What is Spatial Audio and Dolby Atmos for Music (and why should you care)?

Sonos Era 300 speaker with Spatial Audio
The recently-announced Sonos Era 300 speaker features Spatial Audio technology.

Spatial Audio and Dolby Atmos have been in the news a lot recently, with new speakers, headphones and other gadgets designed to play audio in this new, more immersive format. But, what is it, how does it work, how can you listen to it, and why does it matter?

What Is Dolby Atmos for Music?

Technically, Dolby Atmos is just the next extension of surround sound. Where surround sound was five or seven speakers surrounding you, plus a subwoofer for bass, Dolby Atmos for Music also adds in upwards firing speakers (or, in a studio situation, in-ceiling speakers) to make sound come from above you.

When you see someone write about sound systems, they’ll often use terms like 2.1, 5.1, etc. The first number refers to the number of speakers at roughly the height of your ear, and the second number is the number of subwoofers, which are used for the deep bass tones. In Dolby Atmos, it’s often listed as 9.2.4 or 9.2.6. That third number is the number of upward-firing or in-ceiling speakers.

What is Spatial Audio?

Apple’s Spatial Audio builds on Dolby Atmos to add a directional element – not only are the instruments coming from left, right, behind and above, but they know where you are and stay in their place. So, if your iPad is playing a music video in Spatial and you turn your head, all the instruments stay where they are and shift in your ears as though it’s playing out loud. Spatial also builds on the object-based audio of Atmos to be a touch more immersive.

Why does that matter?

In some ways, it would not be hyperbole to say that this is the most important dimensional change to come to recorded music since stereoscopic sound was introduced in the mid-1900s.
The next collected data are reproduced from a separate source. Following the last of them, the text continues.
-- ==== Sys2Proof/Laws/State.lean ====
section
/-! SUPPORT. One lemma per field per update: what each operation leaves as it was. Made from the list of operations and the
blocks each writes. -/

set_option linter.unusedSimpArgs false

namespace Sys2Proof.Machine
When music first started being recorded and played back in the late 1800s, everything was mono: all the sound came from one audio channel, one speaker, going in one direction. It was a stunning innovation at the time, and there are still some cheaper headphones and sound systems that use mono audio, but it sounds one-dimensional. Some of the details get lost, and there aren’t as many things an artist can do with a song in mono beyond playing with the volume in the mix.

Stereoscopic sound was invented in the 1930s, firstly for film so that the voices could align with the actors on the screen, rather than just all coming from one side. Then, in 1958, it became something available for music fans to use in the home. There weren’t many records made for it yet then, and it was very expensive, but with time, it became the dominant standard. It’s hard to imagine music without stereo sound.
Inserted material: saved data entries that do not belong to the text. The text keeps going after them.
-- ==== Sys2Proof/Tests/Slice0.lean ====
section
/-! SUPPORT. Tests: ill-formed commands and bodies refused, single steps against the manual's worked figures, and for every
obligation with hypotheses a state that meets them. Every expected value is the manual's. -/

namespace Sys2Proof.Tests

-- One theorem after the other: each waits for the kernel, and many waiting threads do not fit in memory.
set_option Elab.async false

open Sys2Proof.Machine Sys2Proof.Safety Sys2Proof.Claims

/-! ### States the tests start from -/

/-- A part that runs from the factory profile, session UP, nothing queued. -/
def up : State :=
  { State.reset with
    phase := .running
    scan := { Scanner.reset with state := .converting 0 false }
    link := { Link.reset with rxEnabled := true }
    session := { Session.reset .powerOn with state := .up, taking := true }
    prof := { Profile.reset with known0 := some .blank, known1 := some .blank } }

/-- The same part before step 2 of start-up ends. -/
def starting : State :=
  { State.reset with
    phase := .selecting, startup := .running 30, link := { Link.reset with rxEnabled := true } }

/-- s with load n fitted and this record. -/
def withLoad (n : LoadIx) (r : LoadRec) (c : LoadConfig) (s : State) : State :=
  { s with loads := s.loads.set n r, ws := { s.ws with loads := s.ws.loads.set n { c with fitted := true } } }

/-- A record in this state with demand ON. -/
def inState (st : LoadState) : LoadRec := { LoadRec.reset with state := st, demand := true }

/-- s with this request, tag 01h, alone in its inbound queue. -/
def asked (kind : Byte) (body : List Byte) (s : State) : State :=
  { s with link := { s.link with inbound := [mkFrame kind 0x01 body] } }

/-- What the host reads of the outcome: its state, or the reset state where there is none. -/
def after (o : Host.Outcome State Fault Refusal) : State :=
  match o with
  | .next t => t
  | .fault _ => State.reset
  | .refused _ => State.reset

/-- The body of the reply on the line. -/
def sending (s : State) : Option (List Byte) :=
  match s.link.tx with
  | .reply r => some r.frame.body
  | .idle => none
  | .report _ => none

/-- A record of one report, in the state SENT or POSTED. -/
def single (number : Word) (sent : Bool) : Record :=
  { number := number, first := true, last := true, resent := false, timestamp := 0, payload := .kill true, sent := sent }

/-- A record of a SNAPSHOT. -/
def part (number : Word) (first last sent : Bool) : Record :=
  { number := number, first := first, last := last, resent := false, timestamp := 0,
    payload := .snapshot (List.replicate 8 none), sent := sent }

/-! ### Well-formed commands, and bodies that the checks refuse -/

theorem test_raw_value_above_4095_is_ill_formed :
    (Instr.readingArrival 4096).wellFormed = false ∧ (Instr.readingArrival 4095).wellFormed = true := by decide

theorem test_load_body_checks : -- R165: priority 8, settle 0, confirm 9, budget 16, backoff 0, feedback 2, orphan 3, fitted 2
    LoadConfig.ofBody (0x00 :: LoadConfig.factory.bytes) = some LoadConfig.factory ∧
      ∀ p ∈ ([(1, 2), (2, 8), (3, 0), (8, 9), (9, 16), (10, 0), (11, 2), (12, 3), (13, 2)] : List (Nat × Byte)),
        LoadConfig.ofBody ((0x00#8 :: LoadConfig.factory.bytes).set p.1 p.2) = none := by decide

theorem test_ladder_body_checks : -- R69: enabled 2, channel 24, direction 2, top 0 and 5, confirm 9, fault above top
    LadderConfig.ofBody (0x00 :: LadderConfig.factory.bytes) = some LadderConfig.factory ∧
      ∀ p ∈ ([(1, 2), (2, 24), (3, 2), (4, 0), (4, 5), (5, 9), (6, 2), (15, 0)] : List (Nat × Byte)),
        LadderConfig.ofBody ((0x00#8 :: LadderConfig.factory.bytes).set p.1 p.2) = none := by decide

theorem test_watch_body_checks : -- R99: mode 3, channel 24, high at low, hysteresis at the width
    WatchConfig.ofBody (0x00 :: watchBytes WatchConfig.factory) = some WatchConfig.factory ∧
      ∀ p ∈ ([(1, 3), (2, 24), (5, 0), (7, 1)] : List (Nat × Byte)),
        WatchConfig.ofBody ((0x00#8 :: watchBytes WatchConfig.factory).set p.1 p.2) = none := by decide

theorem test_globals_checks : -- R177: clean run 0, ceiling 5, hold 601, shed level 5
    Globals.ofBody (globalsBytes Globals.factory) = some Globals.factory ∧
      ∀ g ∈ [{ Globals.factory with cleanRun := 0 }, { Globals.factory with startCeiling := 5 },
          { Globals.factory with restoreHold := 601 }, { Globals.factory with shedInputLevel := 5 }],
        Globals.ofBody (globalsBytes g) = none := by decide

theorem test_scan_and_cutoff_checks : -- R85, R64
    scanOfBody [0x01, 0xFA, 0x17] = some ([23], 250) ∧ scanOfBody [0x01, 0xFB, 0x17] = none ∧
      scanOfBody [0x01, 0x00, 0x18] = none ∧ scanOfBody [0x00, 0x00] = none ∧
      cutoffOfBody [8, 6, 4, 1] = some #v[8, 6, 4, 1] ∧ cutoffOfBody [8, 6, 7, 1] = none ∧
      cutoffOfBody [9, 6, 4, 1] = none ∧ cutoffOfBody [8, 6, 4, 0] = none := by decide

theorem test_no_row_has_bits : decodeTableWord 8 0x01 = none ∧ State.reset.withFetchWord 8 0x01 = State.reset := by
  decide +kernel

/-! ### Bytes and the CRC (R199, R200, R201) -/

theorem test_crc_of_123456789 : crc16 [0x31, 0x32, 0x33, 0x34, 0x35, 0x36, 0x37, 0x38, 0x39] = 0x29B1#16 := by decide +kernel

theorem test_hello_frame : (mkFrame 0x01 0x01 []).bytes = [0xC3, 0x00, 0x01, 0x01, 0x8C, 0xEF] := by decide +kernel

theorem test_record_bytes : -- R201, R202: a LOAD_STATE of L3, ON to TRIPPED, OVERCURRENT, 1 retry, 5300 mA
    ({ (single 0x0102 true) with
        resent := true
        timestamp := 2019
        payload := .loadState 3 .on .tripped (.trip .overcurrent) 1 (some 5300) } : Record).bytes =
      [0x02, 0x01, 0x03, 0x07, 0xE3, 0x07, 0x00, 0x00, 0x03, 0x03, 0x05, 0x04, 0x01, 0x00, 0xB4, 0x14] ++
        List.replicate 8 0x00 := by decide

/-! ### Scaling (4-9) and the scanner (R76, R79) -/

theorem test_scaling_figures :
    (({ gain := 5001, offset := 0, faultDetect := false } : ChannelConfig).scale 4095 = 19999) ∧
      (({ gain := 8252, offset := 0, faultDetect := true } : ChannelConfig).reading 3000 = some 24175) ∧
      (({ gain := 8252, offset := 0, faultDetect := true } : ChannelConfig).reading 4094 = none) ∧
      (({ gain := 825, offset := -500, faultDetect := false } : ChannelConfig).scale 400 = -178) ∧
      (({ gain := 65535, offset := 20000, faultDetect := false } : ChannelConfig).scale 200 = 32767) := by decide

theorem test_last_entry_pauses : -- R76: entry 23 of the factory list, pause 10 ms
    (let t := after (exec (.readingArrival 7) { up with scan := { up.scan with state := .converting 23 false, cursor := 23 } })
     (t.scan.state, t.scan.pause, t.scan.cursor, t.scan.records[23].raw)) = (.paused, .running 10, 0, 7) := by
  decide +kernel

theorem test_set_scan_mid_cycle : -- 4: SET SCAN at 0.5 ms; the conversion in progress goes on, the cursor is 0
    (let t := after (exec .setScan (asked 0x20 [0x03, 0x00, 0x10, 0x13, 0x14]
        { up with scan := { up.scan with state := .converting 16 false, cursor := 2 } }))
     (t.scan.state, t.scan.cursor, t.ws.scanList, sending t)) =
      (.converting 16 true, 0, [16, 19, 20], some [0x00]) := by decide +kernel

/-! ### Loads (1-12) and the start queue (2-8) -/

/-- L3 of 1-12. -/
def l3 : LoadConfig :=
  { LoadConfig.factory with priority := 2, settle := 10, inrush := 9000, runLimit := 4000, confirm := 2, budget := 3, backoff := 5 }

/-- A reading of I3 that has reached the load controller. -/
def i3 (v : Reading) (s : State) : State := { s with scan := { s.scan with toLoads := [{ channel := 3, reading := v, bound := 3 }] } }

theorem test_second_overcurrent_trips : -- 2.019 s
    (let t := after (exec .loadReading (i3 (some 5300) (withLoad 3 { inState .on with overStreak := 1, cleanRun := .running 28000 } l3 up)))
     t.loads[3]) =
      { LoadRec.reset with
        state := .tripped, demand := true, retries := 1, tripCause := some .overcurrent, backoff := .running 5000 } := by
  decide +kernel

theorem test_low_reading_clears_the_streak : -- 9.016 s
    (after (exec .loadReading (i3 (some 3900) (withLoad 3 { inState .on with overStreak := 1 } l3 up)))).loads[3].overStreak = 0 := by
  decide +kernel

theorem test_fourth_trip_locks : -- 70.005 s
    (let t := after (exec .loadReading (i3 (some 4100) (withLoad 3 { inState .on with overStreak := 1, retries := 3 } l3 up)))
     (t.loads[3].state, t.loads[3].retries, t.loads[3].backoff)) = (.locked, 4, .stopped) := by decide +kernel

theorem test_settle_expiry_goes_on : -- 0.100 s
    (let t := after (exec (.settleExpiry 3) { withLoad 3 { inState .starting with settle := .running 0 } l3 up with
        seq := { Sequencer.reset with slot := some 3 } })
     (t.loads[3].state, t.loads[3].cleanRun, t.seq.slot, t.seq.gap)) = (.on, .running 30000, none, .running 200) := by
  decide +kernel

theorem test_three_demands_queue_in_order : -- 2-8: L5, L8, L11 of priorities 2, 0, 2 from entry counter 40
    (let c := fun p => { LoadConfig.factory with priority := p }
     let s := withLoad 5 LoadRec.reset (c 2) (withLoad 8 LoadRec.reset (c 0) (withLoad 11 LoadRec.reset (c 2)
       { up with seq := { Sequencer.reset with counter := 40 } }))
     (after (exec .demand (asked 0x10 [0x20, 0x09, 0x01] s))).seq) =
      { Sequencer.reset with
        counter := 43
        queue := [{ load := 8, priority := 0, number := 41 }, { load := 5, priority := 2, number := 40 },
          { load := 11, priority := 2, number := 42 }] } := by decide +kernel

/-- s with this start sequencer. -/
def withSeq (q : Sequencer) (s : State) : State := { s with seq := q }

/-- A part whose head of the queue, L3, is to be granted. -/
def grantable : State :=
  { withLoad 3 { inState .queued with entry := some 40 } l3 up with
    seq := { Sequencer.reset with queue := [{ load := 3, priority := 2, number := 40 }], counter := 41 }
    scan := { up.scan with primed := true }
    sev := { Severity.reset with depth := 1, hostFloor := 1, contributor := some .hostFloor } }

theorem test_gap_expiry_grants_the_head : -- R45, 2-8: the gap's expiry itself sends the head to STARTING
    (let t := after (exec .gapExpiry (withSeq { grantable.seq with gap := .running 0 } grantable))
     (t.loads[3].state, t.seq.slot, t.seq.queue)) = (.starting, some 3, []) := by decide +kernel

theorem test_gap_0_grants_at_the_release : -- R42: L9 leaves STARTING, and L3, the head, enters it
    (let s := withLoad 9 { inState .starting with settle := .running 0 } l3 { grantable with
        seq := { grantable.seq with slot := some 9 }
        ws := { grantable.ws with globals := { Globals.factory with startGap := 0 } } }
     let t := after (exec (.settleExpiry 9) s)
     (t.loads[9].state, t.loads[3].state, t.seq.slot, t.seq.gap)) = (.on, .starting, some 3, .stopped) := by decide +kernel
Spatial Audio on Apple Music
There aren’t many ways to listen to Spatial Audio yet, but Apple and Sonos are championing the technology.

Most stereo music for headphones is mixed to make it sound as though the music is coming from the middle of your head, but musicians and audio producers frequently use it as a tool to give music a sense of space and place. You could have the guitar coming more from one side and the bass more on the other on a live album to give you the feeling that you’re standing in front of the band.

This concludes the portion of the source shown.